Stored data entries
/-- The PENDING nodes and RELEASED WAITFUTs of a queue that has become DESTROYING are aborted, once its instance of SCHED acts
(R273, R379). -/
def State.stopNodes (s : State) (dom q : Nat) : State :=
  match s.queue? dom q with
  | none => s
  | some x =>
    if !x.stopDue || s.schedPaused dom then s
    else
      let stop := x.slots.filter fun e => x.offending != some e.1
        && (e.2.st == .pending || (e.2.st == .released && (e.2.body.head?.map BitVec.toNat) == some 7))
      stop.foldl (fun s e => s.abortNode { domain := dom, queue := q, slot := e.1 }) (s.setQueue dom q { x with stopDue := false })

/-- A queue enters DESTROYING: its PENDING nodes and RELEASED WAITFUTs are aborted, its unplaced gangs removed, and without
DRAIN its VTs end (R272, R273). -/
def State.destroyQueue (s : State) (dom q drain : Nat) : State :=
  match s.queue? dom q with
  | none => s
  | some x =>
    let ls := s.launchesOf dom q
    let live := ls.flatMap fun l => s.liveVts l.no
    let s := (s.setQueue dom q { x with st := .destroying, drain, stopDue := true, ended := live.length }).stopNodes dom q
    let s := ls.foldl (fun s l => s.removeWaiting l.no) s
    if drain = 0 then live.foldl State.endAtPoint s else s

/-- QFAULT: the offending slot, WHAT and CAUSE (R387). -/
def qfaultWord (slot what cause : Nat) : Word64 := BitVec.ofNat 64 (slot * 2 ^ 32 + what * 256 + cause)

/-- The CAUSE of a queue fault (R322, R387). -/
def queueCause : Option Cause → Nat
  | some c => c.code
  | none => 0x0D

/-- A queue fault destroys an ACTIVE queue with DRAIN = 2 (R387). -/
def State.queueFault (s : State) (dom q : Nat) (slot what cause : Nat) : State :=
  match s.queue? dom q with
  | none => s
  | some x =>
    if x.st = .active then (s.setQueue dom q { x with qfault := qfaultWord slot what cause }).destroyQueue dom q 2 else s

/-- A header is published; an access to RING that fails is a queue fault (R255, R387). -/
def State.publish (s : State) (n : SlotRef) (res : Nat) : State :=
  match s.writeHeader n res with
  | (none, s) => s
  | (some e, s) => s.queueFault n.domain n.queue 0 1 (queueCause e)

/-! ### Release, final states and credits (R256, R258, R386) -/

def Slot.preds (x : Slot) : Nat := leNat ((x.body.drop 2).take 2)
def Slot.kind (x : Slot) : Nat := leNat (x.body.take 1)

/-- A doubleword or a smaller field of the slot. -/
def Slot.field (x : Slot) (off n : Nat) : Nat := leNat ((x.body.drop off).take n)

/-- The register image of a LAUNCH is read, with an acquire at system scope (R262). -/
def State.readImage (s : State) (n : SlotRef) (x : Slot) : Slot × State :=
  if x.kind ≠ 1 then (x, s)
  else
    let a := x.field 0x38 8
    let failed (e : Option Cause) (s : State) : Slot × State := ({ x with image := ([], []), imageFail := some (resultCode e) }, s)
    match s.schedRead n.domain .load a 0x180 with
    | (.error e, s) => failed e s
    | (.ok h, s) =>
      let count := countOnes (leNat ((h.drop 0x140).take 4) % 2 ^ 31) 31
      match s.schedRead n.domain .load (a + 0x180) (32 * (4 * 2 ^ x.field 0x54 1) * count) with
      | (.error e, s) => failed e s
      | (.ok v, s) => ({ x with image := (h, v), imageFail := none }, s)

/-- The node is RELEASED (R256); a LAUNCH has its image read (R262). -/
def State.releaseNode (s : State) (n : SlotRef) : State :=
  match s.slot? n with
  | none => s
  | some (_, x) =>
    let (x, s) := s.readImage n x
    ({ s.setSlot n { x with st := .released, order := s.nextOrder, outcome := none, handed := false, overCredit := false } with
       nextOrder := s.nextOrder + 1 }).publish n 0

Your goal>
With the first line being the one containing "R258, R386) -/" and the last line the one containing "overCredit := false", transcribe exactly the lines above that fall in that range.

Written reply>
/-! ### Release, final states and credits (R256, R258, R386) -/

def Slot.preds (x : Slot) : Nat := leNat ((x.body.drop 2).take 2)
def Slot.kind (x : Slot) : Nat := leNat (x.body.take 1)

/-- A doubleword or a smaller field of the slot. -/
def Slot.field (x : Slot) (off n : Nat) : Nat := leNat ((x.body.drop off).take n)

/-- The register image of a LAUNCH is read, with an acquire at system scope (R262). -/
def State.readImage (s : State) (n : SlotRef) (x : Slot) : Slot × State :=
  if x.kind ≠ 1 then (x, s)
  else
    let a := x.field 0x38 8
    let failed (e : Option Cause) (s : State) : Slot × State := ({ x with image := ([], []), imageFail := some (resultCode e) }, s)
    match s.schedRead n.domain .load a 0x180 with
    | (.error e, s) => failed e s
    | (.ok h, s) =>
      let count := countOnes (leNat ((h.drop 0x140).take 4) % 2 ^ 31) 31
      match s.schedRead n.domain .load (a + 0x180) (32 * (4 * 2 ^ x.field 0x54 1) * count) with
      | (.error e, s) => failed e s
      | (.ok v, s) => ({ x with image := (h, v), imageFail := none }, s)

/-- The node is RELEASED (R256); a LAUNCH has its image read (R262). -/
def State.releaseNode (s : State) (n : SlotRef) : State :=
  match s.slot? n with
  | none => s
  | some (_, x) =>
    let (x, s) := s.readImage n x
    ({ s.setSlot n { x with st := .released, order := s.nextOrder, outcome := none, handed := false, overCredit := false } with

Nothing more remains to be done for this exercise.